According to the skeletal information determination device 10 configured as described above, important joints among the joints of the subject and a confidence threshold creq for the important joints are input. Then, in the skeletal information determination device 10, confidence thresholds for joints of the subject, including the important joints, are acquired based on the important joints and the confidence threshold creq for the important joints that were input, and the acquired confidence thresholds for joints are set as thresholds for use when making a determination regarding skeletal estimation results of the subject. The skeletal information determination device 10 can then automatically determine the quality of the skeletal estimation results of the subject by using the set threshold values.

Also, depending on the scene captured in the image, even if the confidence score of the skeletal information is not high for the whole body, there are cases where some of the skeletal information is correct (has a high confidence score).

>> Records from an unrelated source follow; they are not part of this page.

-- ==== Sys2Proof/Machine/Commands.lean ====
section
/-! DEFINITION. The commands of the command rings: their checks in the order of R1186, their effects and their
completions (R253 to R266, R1186 to R1195). -/

namespace Sys2Proof.Machine

/-- Number of entries of the command. -/
def HostCmd.entries (k : HostCmd) : Nat := k.ops.length / 56

/-- Operand field at an offset of the first entry. -/
def HostCmd.at_ (k : HostCmd) (off n : Nat) : Nat := leNat ((k.ops.drop (off - 8)).take n)

/-- The point at 0x08. -/
def HostCmd.point (k : HostCmd) : Nat := k.at_ 8 3

/-! ## The opcode table (R265) -/

def knownOp (op : Nat) : Bool :=
  ([0x00, 0x01, 0x02, 0x03, 0x04, 0x05, 0x08, 0x09, 0x0A, 0x0B, 0x0C, 0x10, 0x11, 0x18, 0x1A, 0x1C, 0x1D, 0x20, 0x21,
    0x24, 0x25, 0x30, 0x31] : List Nat).contains op

def keeperOp (op : Nat) : Bool := ([0x20, 0x21, 0x30, 0x31] : List Nat).contains op

/-- Opcodes that act on the point at 0x08. -/
def pointOp (op : Nat) : Bool :=
  ([0x01, 0x02, 0x03, 0x04, 0x05, 0x08, 0x09, 0x0A, 0x0B, 0x0C, 0x1A, 0x1C, 0x24, 0x25] : List Nat).contains op

/-- Classes of point that an opcode takes. -/
def classOk (op cls : Nat) : Bool :=
  match op with
  | 0x03 | 0x04 | 0x05 | 0x24 | 0x25 => cls == 8
  | 0x08 => cls == 9 || cls == 10
  | 0x09 | 0x0A | 0x0B => cls == 9
  | 0x0C => cls == 11
  | 0x1A => cls == 7
  | 0x1C => cls == 5
  | _ => true

def countOk (n : Nat) : Bool := decide (1 ≤ n) && decide (n ≤ 12)

/-- Is the operand byte at an offset of the command used? -/
def usedByte (k : HostCmd) (o : Nat) : Bool :=
  let within (a n : Nat) : Bool := decide (a ≤ o) && decide (o < a + n)
  match k.op with
  | 0x01 | 0x03 | 0x05 => within 8 3 || within 0x0C 8
  | 0x02 | 0x08 | 0x0A | 0x1A | 0x25 => within 8 3
  | 0x04 | 0x0B | 0x0C => within 8 4
  | 0x09 => within 8 3 || within 0x0C 4
  | 0x10 => within 8 1 || within 0x0A 3 || within 0x10 (3 * k.at_ 0x0C 1)
  | 0x11 => within 0x0C 1 || within 0x10 (3 * k.at_ 0x0C 1)
  | 0x18 => within 8 1
  | 0x1C => within 8 4 || within 0x0C (k.at_ 0x0B 1)
  | 0x1D => true
  | 0x20 | 0x21 => within 8 4
  | 0x24 => within 8 3 || within 0x0C 48
  | _ => false

/-- The capture set-up of TUNE_START. -/
def tuneCfg (k : HostCmd) : List Byte := (k.ops.drop 4).take 48

/-- The operand fields lie in their ranges. -/
def rangeOk (c : Chip) (k : HostCmd) : Bool :=
  match k.op with
  | 0x04 | 0x0B => decide (k.at_ 0x0B 1 ≤ 1)
  | 0x09 => decide (1 ≤ k.at_ 0x0C 4) && decide (k.at_ 0x0C 4 ≤ 86400)
  | 0x0C => callAckStatus c (k.at_ 0x0B 1) != stInvalidField
  | 0x10 => decide (k.at_ 8 1 ≤ 15) && (if k.at_ 0x0A 2 = 0 then k.at_ 0x0C 1 == 0 else countOk (k.at_ 0x0C 1))
  | 0x11 => countOk (k.at_ 0x0C 1)
  | 0x18 => (tableDesc (k.at_ 8 1)).isSome
  | 0x1C => decide (1 ≤ k.at_ 0x0B 1)
  | 0x1D => !canFieldBad (canCmdOf k.ops) (k.entries == 2)
  | 0x24 => cfgOk (tuneCfg k)
  | _ => true

/-- Entries that the length of a command needs (R1192). -/
def entriesOk (k : HostCmd) : Bool :=
  match k.op with
  | 0x1C => k.entries == 1 + (k.at_ 0x0B 1 - 52 + 55) / 56
  | 0x1D => k.entries == 1 || k.entries == 2
  | _ => k.entries == 1

/-- Condition 3 of R1186. -/
def fieldsOk (c : Chip) (k : HostCmd) : Bool :=
  !k.bad && entriesOk k
    && ((List.range k.ops.length).all fun i => usedByte k (i + 8) || k.ops.getD i 0 == 0)
    && rangeOk c k

/-- The points of SUBSCRIBE and READ_POINTS. -/
def itemPoints (k : HostCmd) : List Nat := (List.range (k.at_ 0x0C 1)).map fun i => k.at_ (0x10 + 3 * i) 3

/-- Condition 5. -/
def pointsOk (k : HostCmd) : Bool :=
  if pointOp k.op then pointValid k.point && k.point != 0
  else if k.op = 0x10 ∨ k.op = 0x11 then (itemPoints k).all pointValid
  else true

/-- Condition 7 (R301, R302). -/
def ownsOk (c : Chip) (k : HostCmd) : Bool :=
  if k.fn = 0 then true
  else if pointOp k.op then
    owns c k.fn k.point && (k.op != 0x24 || ownerAt c (0xD08 + k.at_ 0x0C 1 % 4) == fnOwner k.fn)
  else if k.op = 0x10 ∨ k.op = 0x11 then (itemPoints k).all fun p => p == 0 || mayRead c k.fn p
  else if k.op = 0x18 then tableOwner c (k.at_ 8 1) == fnOwner k.fn
  else if k.op = 0x1D then canOwner c (k.at_ 8 1) == fnOwner k.fn
  else true

/-- Conditions 1 to 7 of R1186: the status, or none. -/
def earlyStatus (c : Chip) (k : HostCmd) : Option Nat :=
  if !fnEnabled c k.fn then some stNotOwner
  else if !knownOp k.op then some stInvalidOpcode
  else if !fieldsOk c k then some stInvalidField
  else if keeperOp k.op && k.fn != 0 then some stKeeperOnly
  else if !pointsOk k then some stInvalidPoint
  else if pointOp k.op && !classOk k.op (pClass k.point) then some stInvalidField
  else if !ownsOk c k then some stNotOwner
  else none

/-- Opcodes that MIRROR forbids (R952). -/
def mirrorForbids (op : Nat) : Bool := ([0x01, 0x02, 0x03, 0x04, 0x05, 0x0C] : List Nat).contains op

/-- Condition 10, of the word at 0x0C for a destination whose unit is known or not (R1174, R1188). -/
def wordStatus (k : HostCmd) (unit : Option Nat) : Option Nat :=
  let q := qw32Of (k.at_ 0x0C 4)
  if k.at_ 0x10 4 ≠ 0 then some stInvalidField
  else if q.mant = -524288 then some stInvalidQw
  else if unitReserved q.unit then some stConfigUnit
  else match unit with
    | some u => if q.unit = u then none else some stUnitMismatch
    | none => none

/-! ## Effects -/

/-- The command has begun and completes later. -/
def begin_ (c : Chip) (k : HostCmd) (w : Flight) : Chip :=
  modFn c k.fn fun f => { f with inflight := f.inflight ++ [{ sq := k.sq, tag := k.tag, what := w, silent := k.silent }] }

/-- Complete a command at once. -/
def done (c : Chip) (k : HostCmd) (status result : Nat) : Chip :=
  if k.silent then c else complete c k.fn k.sq k.tag status result

/-- The word and flags that SUBSTITUTE stores, and whether nothing gives the point a unit (R66, R1191). -/
def substWord (c : Chip) (p w : Nat) : Nat × Nat × Bool :=
  let q := qw32Of w
  match pointUnit c p with
  | some (u, e) =>
    let r := encodeWord false (qwValue q) e u q.qual flSubst
    (r.1, r.2, false)
  | none => (qw32To (qwFlagged q flSubst), flSubst, true)

/-- SUBSTITUTE (R1189, R1191); an output point's demand follows its live word. -/
def substitute (c : Chip) (p w : Nat) : Chip :=
  let (word, fl, raw) := substWord c p w
  demandPoint (setPoint c p { point c p with live := word, flags := fl, subst := true, raw := raw }) p word

/-- UNSUBSTITUTE (R1190). -/
def unsubstitute (c : Chip) (p : Nat) : Chip :=
  setPoint c p { point c p with subst := false, raw := false }

def subDef (_ : Nat) : Option Sub := none

/-- SUBSCRIBE (R1193, R1194): the chip, and RESULT. -/
def subscribe (c : Chip) (k : HostCmd) : Chip × Nat :=
  let s := k.at_ 8 1
  let old := smGet subDef (fnSt c k.fn).subs s
  let put (x : Option Sub) : Chip := modFn c k.fn fun f => { f with subs := smPut subDef f.subs s x }
  if k.at_ 0x0A 2 = 0 then
    if old.isNone then (c, 1) else (put none, 0)
  else
    let ps := itemPoints k
    match old with
    | some o => if o.period = k.at_ 0x0A 2 ∧ o.points = ps then (c, 1) else (put (some ⟨k.at_ 0x0A 2, ps, 0⟩), 0)
    | none => (put (some ⟨k.at_ 0x0A 2, ps, 0⟩), 0)

/-- READ_POINTS (R1194). -/
def readPoints (c : Chip) (k : HostCmd) : Chip := modFn c k.fn fun f => { f with reads := f.reads ++ [itemPoints k] }

/-- SUBSTITUTE and UNSUBSTITUTE. -/
def substCmd (c : Chip) (k : HostCmd) : Chip :=
  if pClass k.point = 8 then done c k stWrongState 0
  else if k.op = 0x02 then
    if (point c k.point).subst then done (unsubstitute c k.point) k stSuccess 0 else done c k stSuccess 1
  else match wordStatus k ((pointUnit c k.point).map Prod.fst) with
    | some s => done c k s 0
    | none => done (substitute c k.point (k.at_ 0x0C 4)) k stSuccess 0

/-- SET_SETPOINT, SET_LOOP_MODE and SET_MANUAL_OUTPUT. -/
def loopCmd (c : Chip) (k : HostCmd) : Chip :=
  let l := pIndex k.point
  if k.op = 0x04 then
    let r := setLoopModeStatus c l (k.at_ 0x0B 1)
    if r = (stSuccess, 0) then done (setLoopMode c l (k.at_ 0x0B 1)) k stSuccess 0 else done c k r.1 r.2
  else if k.op = 0x03 then
    if spSrc c l ≠ 1 then done c k stWrongState 0
    else match wordStatus k (some (qw32Of (spConst c l)).unit) with
      | some s => done c k s 0
      | none => done (setSetpoint c l (k.at_ 0x0C 4)) k stSuccess 0
  else if loopAuto c l then done c k stWrongState 0
  else match wordStatus k (some (outUnit c l)) with
    | some s => done c k s 0
    | none => done (setManualOutput c l (k.at_ 0x0C 4)) k stSuccess 0

/-- The alarm commands. -/
def alarmCmd (c : Chip) (k : HostCmd) : Chip :=
  let op := k.op - 8
  let s := almStatus c op k.point
  if s ≠ stSuccess then done c k s 0
  else
    let arg := if op = 1 then k.at_ 0x0C 4 else k.at_ 0x0B 1
    almAccept (begin_ c k (.alarm k.point)) { fn := k.fn, sq := k.sq, tag := k.tag, op := op, point := k.point, arg := arg }

/-- TABLE_SWAP (R213, R214, R311, R1000): conditions 11 and 12, then the swap is pending. -/
def tableSwap (c : Chip) (k : HostCmd) : Chip :=
  let code := k.at_ 8 1
  if swapPending c code then done c k stTableBusy 0
  else match swapError c code with
    | some e => done (loadSeqErr c e) k e.status e.result
    | none => shareSwap (pendTable (begin_ c k (.tableSwap code)) code) code

/-- FSK_SEND. -/
def fskCmd (c : Chip) (k : HostCmd) : Chip :=
  let ch := pIndex k.point
  let s := fskStatus c ch
  if s ≠ stSuccess then done c k s 0
  else fskBegin (begin_ c k (.fsk ch)) k.fn ch ((k.ops.drop 4).take (k.at_ 0x0B 1))

/-- CAN_SEND. -/
def canCmd (c : Chip) (k : HostCmd) : Chip :=
  let s := canSendStatus c k.fn k.ops (k.entries == 2)
  if s ≠ stSuccess then done c k s 0 else canSendBegin (begin_ c k (.can (k.at_ 8 1) (k.at_ 9 1))) k.fn k.ops

/-- REC_CLEAR_ARM and REC_CLEAR_CONFIRM. -/
def clearCmd (c : Chip) (k : HostCmd) : Chip :=
  if k.op = 0x20 then
    let r := recClearArm c (k.at_ 8 4)
    done r.1 k r.2 0
  else if clearConfirmed c (k.at_ 8 4) then beginClear (begin_ c k .recClear)
  else done (setArmed c none) k stClearCode 0

/-- TUNE_START and TUNE_STOP. -/
def tuneCmd (c : Chip) (k : HostCmd) : Chip :=
  let l := pIndex k.point
  if k.op = 0x24 then
    let r := tuneStatus c l (tuneCfg k)
    if r = (stSuccess, 0) then done (tuneStart c l (tuneCfg k)) k stSuccess 0 else done c k r.1 r.2
  else
    let r := tuneStop c l
    done r.1 k stSuccess (b2n (!r.2))

/-- SDL_RESYNC and SDL_SWITCHBACK. -/
def sdlCmd (c : Chip) (k : HostCmd) : Chip :=
  if k.op = 0x30 then
    let r := sdlResync c
    done r.1 k r.2.1 r.2.2
  else match switchbackStatus c with
    | some (s, r) => done c k s r
    | none => switchbackBegin (begin_ c k .switchback)

/-- A command that has passed conditions 1 to 7. -/
def perform (c : Chip) (k : HostCmd) : Chip :=
  if nodeMode c = mMirror ∧ mirrorForbids k.op = true then done c k stWrongMode 0
  else match k.op with
    | 0x00 => done c k stSuccess 0
    | 0x01 | 0x02 => substCmd c k
    | 0x03 | 0x04 | 0x05 => loopCmd c k
    | 0x08 | 0x09 | 0x0A | 0x0B => alarmCmd c k
    | 0x0C =>
      let s := callAckStatus c (k.at_ 0x0B 1)
      if s ≠ stSuccess then done c k s 0 else callAckBegin (begin_ c k (.callAck k.point)) k.fn k.sq k.tag (k.at_ 0x0B 1)
    | 0x10 => let r := subscribe c k; done r.1 k stSuccess r.2
    | 0x11 => done (readPoints c k) k stSuccess 0
    | 0x18 => tableSwap c k
    | 0x1A => let r := tripClear c (pIndex k.point); done r.1 k r.2.1 r.2.2
    | 0x1C => fskCmd c k
    | 0x1D => canCmd c k
    | 0x20 | 0x21 => clearCmd c k
    | 0x24 | 0x25 => tuneCmd c k
    | _ => sdlCmd c k

/-- Perform a command, or refuse it with the first condition of R1186 that it breaks. -/
def runCommand (c : Chip) (k : HostCmd) : Chip :=
  match earlyStatus c k with
  | some s => done c k s 0
  | none => perform c k

/-! ## Entries -/

def cmdEntryMore (e : Entry) : Bool := e.flags.getLsbD 0
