-- ==== Sys2Proof/Machine/Sequencer.lean ====
section
/-! DEFINITION. The sequencer: the frame boundary, the slots, the base tick, blanking and the sentry lane
(01_node_architecture, 08_scan_sequencer), with the partition change of 07 and the breaches of guarantees. -/

namespace Sys2Proof.Machine

/-! ## Step 1: a partition-table change (R313 to R317) -/

/-- Commands begun and not completed that name what their function's partition no longer owns (R315). -/
def flightLost (c : Chip) (fn : Nat) (i : InFlight) : Bool :=
  fn != 0 && (match i.what with
    | .alarm p => ownerOf c p != fnOwner fn
    | .callAck p => ownerOf c p != fnOwner fn
    | .tableSwap code => tableOwner c code != fnOwner fn
    | _ => false)

/-- Swaps whose commands are lost are no longer pending. -/
def unpend (c : Chip) : Chip :=
  (List.range 9).foldl (fun c fn => (fnSt c fn).inflight.foldl (fun c i =>
    match i.what with
    | .tableSwap code =>
      if flightLost c fn i then
        (match tableDesc code with
         | some d => setFlag c d.stat 1 false
         | none => c)
      else c
    | _ => c) c) c

/-- Lost commands complete with ACCESS_REVOKED, and no part of them is performed (R315). -/
def revokeFlights (c : Chip) : Chip :=
  let lost (fn sq tag : Nat) : Bool := (fnSt c fn).inflight.any fun i => i.sq == sq && i.tag == tag && flightLost c fn i
  let c1 := modAlm (unpend c) fun m => { m with
    cmds := m.cmds.filter fun k => !lost k.fn k.sq k.tag
    results := m.results.filter fun r => !lost r.1 r.2.1 r.2.2.1 }
  let c2 := modCall c1 fun k => { k with accs := k.accs.filter fun a =>
    match a.cmd with
    | some (fn, sq, tag) => !lost fn sq tag
    | none => true }
  completeWhere c2 (fun fn i => flightLost c fn i) fun _ _ => (stAccessRevoked, 0)

/-- A carried command that names what its function's partition no longer owns completes with ACCESS_REVOKED (R315). -/
def revokeCarried (old c : Chip) (fn : Nat) : Chip :=
  match (fnSt c fn).carry with
  | some x =>
    if ownsOk old x.cmd && !ownsOk c x.cmd then done (modFn c fn fun f => { f with carry := none }) x.cmd stAccessRevoked 0 else c
  | none => c

/-- A point that a function may not have delivered to it any more (R302, R317). -/
def itemLost (old c : Chip) (fn p : Nat) : Bool :=
  p != 0 && ((ownerOf old p != ownerOf c p && ownerOf old p == fnOwner fn) || !mayRead c fn p)

/-- Items of subscriptions and reads that are lost become the null point (R317). -/
def nullItems (old c : Chip) (fn : Nat) : Chip :=
  let cut (p : Nat) : Nat := if itemLost old c fn p then 0 else p
  modFn c fn fun f => { f with
    subs := f.subs.map fun (e : Nat × Option Sub) =>
      (e.1, e.2.map fun (s : Sub) => { s with points := s.points.map cut })
    reads := f.reads.map fun ps => ps.map cut }

/-- What a change of the partition table does beyond the table itself. -/
def partitionChange (old c : Chip) : Chip :=
  let changed (p : Nat) : Bool := ownerOf old p != ownerOf c p
  let c1 := (List.range 32).foldl (fun c j => if changed (pt 7 j) then tripOwnerChange c j else c) c
  let c2 := (List.range 48).foldl (fun c ch => if changed (pt 5 ch) then fskRxOwner (endFsk c ch stAccessRevoked) ch else c) c1
  let c3 := (List.range 8).foldl (fun c n => if canOwner old n ≠ canOwner c n then canOwnerChange c n else c) c2
  let c4 := (List.range 4).foldl (fun c b =>
    if ownerAt old (0xD08 + b) ≠ ownerAt c (0xD08 + b) ∨ changed (loopPt (tuneLoop c b)) = true then clearBuffer c b
    else c) c3
  let c5 := (List.range 9).foldl (fun c fn => nullItems old (if fn = 0 then c else revokeCarried old c fn) fn) (revokeFlights c4)
  grantAll 40 (bsnPartition (dlPartition c5))

/-! ## Steps 1 to 3: swaps (R213, R214, R357) -/

/-- The other copy becomes active: ACTIVE, PENDING and GEN. -/
def toggleTable (c : Chip) (d : TableDesc) : Chip :=
  wrapFld (setFld c d.stat 0 2 (1 - activeCopy c d)) d.stat 16 16

/-- Triggers whose entry a swap changes: their open records close (R782). -/
def closeChanged (old new : Nat) (c : Chip) : Chip :=
  (List.range 256).foldl (fun c t =>
    if tmem c (old + trigOff t) 0x80 = tmem c (new + trigOff t) 0x80 then c else closeSource c t) c

/-- What follows the swap of a table; `was` is the chip before it. -/
def afterSwap (was c : Chip) (code : Nat) : Chip :=
  match code with
  | 2 => partitionChange was c
  | 3 => setReg c 0x40004 (BitVec.ofNat 32 (frameLenOf c))
  | 5 => loopSwap c (tblBase was 5)
  | 6 => almSwap c (tblBase was 6) (tblBase c 6)
  | 7 => if c.call.stage = 0 then callTake c else c
  | 8 => closeChanged (tblBase was 8) (tblBase c 8) c
  | 9 => legsFollowTrips (tripLoad c)
  | 11 => sptSwap c (tblBase was 11) (tblBase c 11)
  | _ => c

/-- A pending swap takes effect: its CONFIG record, and its command completes (R260, R775). -/
def swapTable (c : Chip) (code : Nat) : Chip :=
  match tableDesc code with
  | some d =>
    if swapPending c code && !swapHeld c code then
      let c1 := afterSwap c (toggleTable c d) code
      let c2 := tableReloaded (tellSwap (nodeRec c1 7 code [code, fld c1 d.stat 16 16]) code) code
      completeWhere c2 (fun _ i => i.what == .tableSwap code) fun _ _ => (stSuccess, 0)
    else c
  | none => c

/-- Steps 1 to 3 of R28. -/
def boundarySwaps (c : Chip) : Chip :=
  let c1 := swapTable (swapTable (swapsDue c) 2) 3
  let c2 := [4, 5, 6, 7, 8, 9, 10, 11].foldl swapTable (ucSwap c1)
  let c3 := if c2.img.apply.isSome && tableDescs.all fun d => !swapPending c2 d.code then applyDone c2 else c2
  endRawSubst c3

/-! ## Step 4: the snapshot (R26, R27, R577, R1194) -/

/-- Code of a trip's last snapshot word. -/
def lastTripCode (c : Chip) (j : Nat) : Nat :=
  let w := (point c (pt 7 j)).lastCalc
  if w % 4 = 0 then w / 4096 else 0

/-- A trip's state goes to its point; a change of the word forms a TRIP event. -/
def tripSnapshot (c : Chip) (j : Nat) : Chip :=
  let s := if natBit c.trips.fresh j then 1 else tripCode c j
  let c1 := if s = lastTripCode c j then c
    else
      let at_ := smGet codeDef (if natBit c.trips.fresh j then c.trips.entries else c.trips.ots) j
      let body := evHeader 3 0 (frameNum c) c.ot 0 ++ ptBytes (pt 7 j) ++ natLe 1 s ++ natLe 5 at_
      let e : EvEnt := { kind := 3, sub := 0x100, frame := frameNum c % 2 ^ 32, body := padTo 64 body }
      { c with trips := { c.trips with events := c.trips.events ++ [(ownerFn (ownerOf c (pt 7 j)), e)] } }
  writeLive c1 (pt 7 j) (tripWord s) 0

/-- Every snapshot word takes its live word with its flags (R62). -/
def copySnapshot (c : Chip) : Chip :=
  { c with points := smMap ptDef (fun (x : PtEnt) => { x with snap := x.live, snapFlags := x.flags }) c.points }

/-- One item of a VALUE_SET event. -/
def valueItem (c : Chip) (p : Nat) : List Byte :=
  if p = 0 then List.replicate 12 0
  else ptBytes p ++ natLe 1 (point c p).snapFlags ++ natLe 8 (point c p).snap

/-- The entries of a VALUE_SET event: four items in each (R249). -/
def valueSet (c : Chip) (sub : Nat) (ps : List Nat) : List EvEnt :=
  let bodies := (cutAll 4 ps).map fun q => q.flatMap (valueItem c)
  (eventEntries 1 (frameNum c) c.ot sub (bodies.headD []) bodies.tail).map fun (e : EvEnt) => { e with sub := sub }

/-- A subscription at a snapshot: its event when it is due, and the count to the next (R1194). -/
def subStep (c : Chip) (k : Nat) (s : Sub) : Sub × List (Nat × List EvEnt) :=
  if s.left = 0 then ({ s with left := s.period - 1 }, [(k, valueSet c k s.points)]) else ({ s with left := s.left - 1 }, [])

/-- The VALUE_SET events that a function gets from this snapshot. -/
def formValues (c : Chip) (fn : Nat) : Chip :=
  let f := fnSt c fn
  let subs := f.subs.map fun (e : Nat × Option Sub) =>
    match e.2 with
    | some s => (e.1, some (subStep c e.1 s).1)
    | none => e
  let sets := f.subs.flatMap fun (e : Nat × Option Sub) =>
    match e.2 with
    | some s => (subStep c e.1 s).2
    | none => []
  let reads := f.reads.map fun ps => (0xFF, valueSet c 0xFF ps)
  modFn c fn fun f => { f with subs := subs, reads := [], formed := f.formed ++ sets ++ reads }

/-- Step 4: mirrored state is applied, the snapshot is taken, sets and streams follow it. -/
def boundarySnapshot (c : Chip) (len : Nat) : Chip :=
  let c1 := (List.range 32).foldl tripSnapshot c
  let c2 := { c1 with trips := { c1.trips with fresh := 0 }, seq := { c1.seq with snapTime := c1.seq.snapTime + len } }
  let c3 := applyReady (copySnapshot c2)
  let c4 := (List.range 9).foldl formValues c3
  streamsFrame (switchbackFrame (takeSet c4))

/-! ## Step 5: publication (R30, R1195) -/

/-- Write a VALUE_SET event; where the ring cannot take it, queued entries of the same subscription go first (R272). -/
def putValueSet (fn : Nat) (c : Chip) (s : Nat × List EvEnt) : Chip :=
  let f := fnSt c fn
  let full := ringEn c fn 2 && !(f.hold.isEmpty && ringRoom c fn 2)
  putEvents (if full then dropSub c fn s.1 else c) fn s.2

For example, in the case of baseball swing scene detection, it is the upper body that is important, and in the case of falling or down scene detection, it is the spine, the lower body, and the like that are important. In the present invention, the confidence threshold can be freely set for each joint by the user. By setting the threshold value according to the scene in this way, it is possible to determine the quality of the skeletal estimation result of the subject according to the scene.

Second Embodiment

In a second embodiment, the threshold setting unit acquires, through linear interpolation, confidence thresholds for an arbitrary joint located between important joints, an arbitrary joint located between an important joint and a specified joint, and an arbitrary joint located between specified joints.

FIG. 7 is a schematic block diagram showing the configuration of a skeletal information determination device 10a according to the second embodiment.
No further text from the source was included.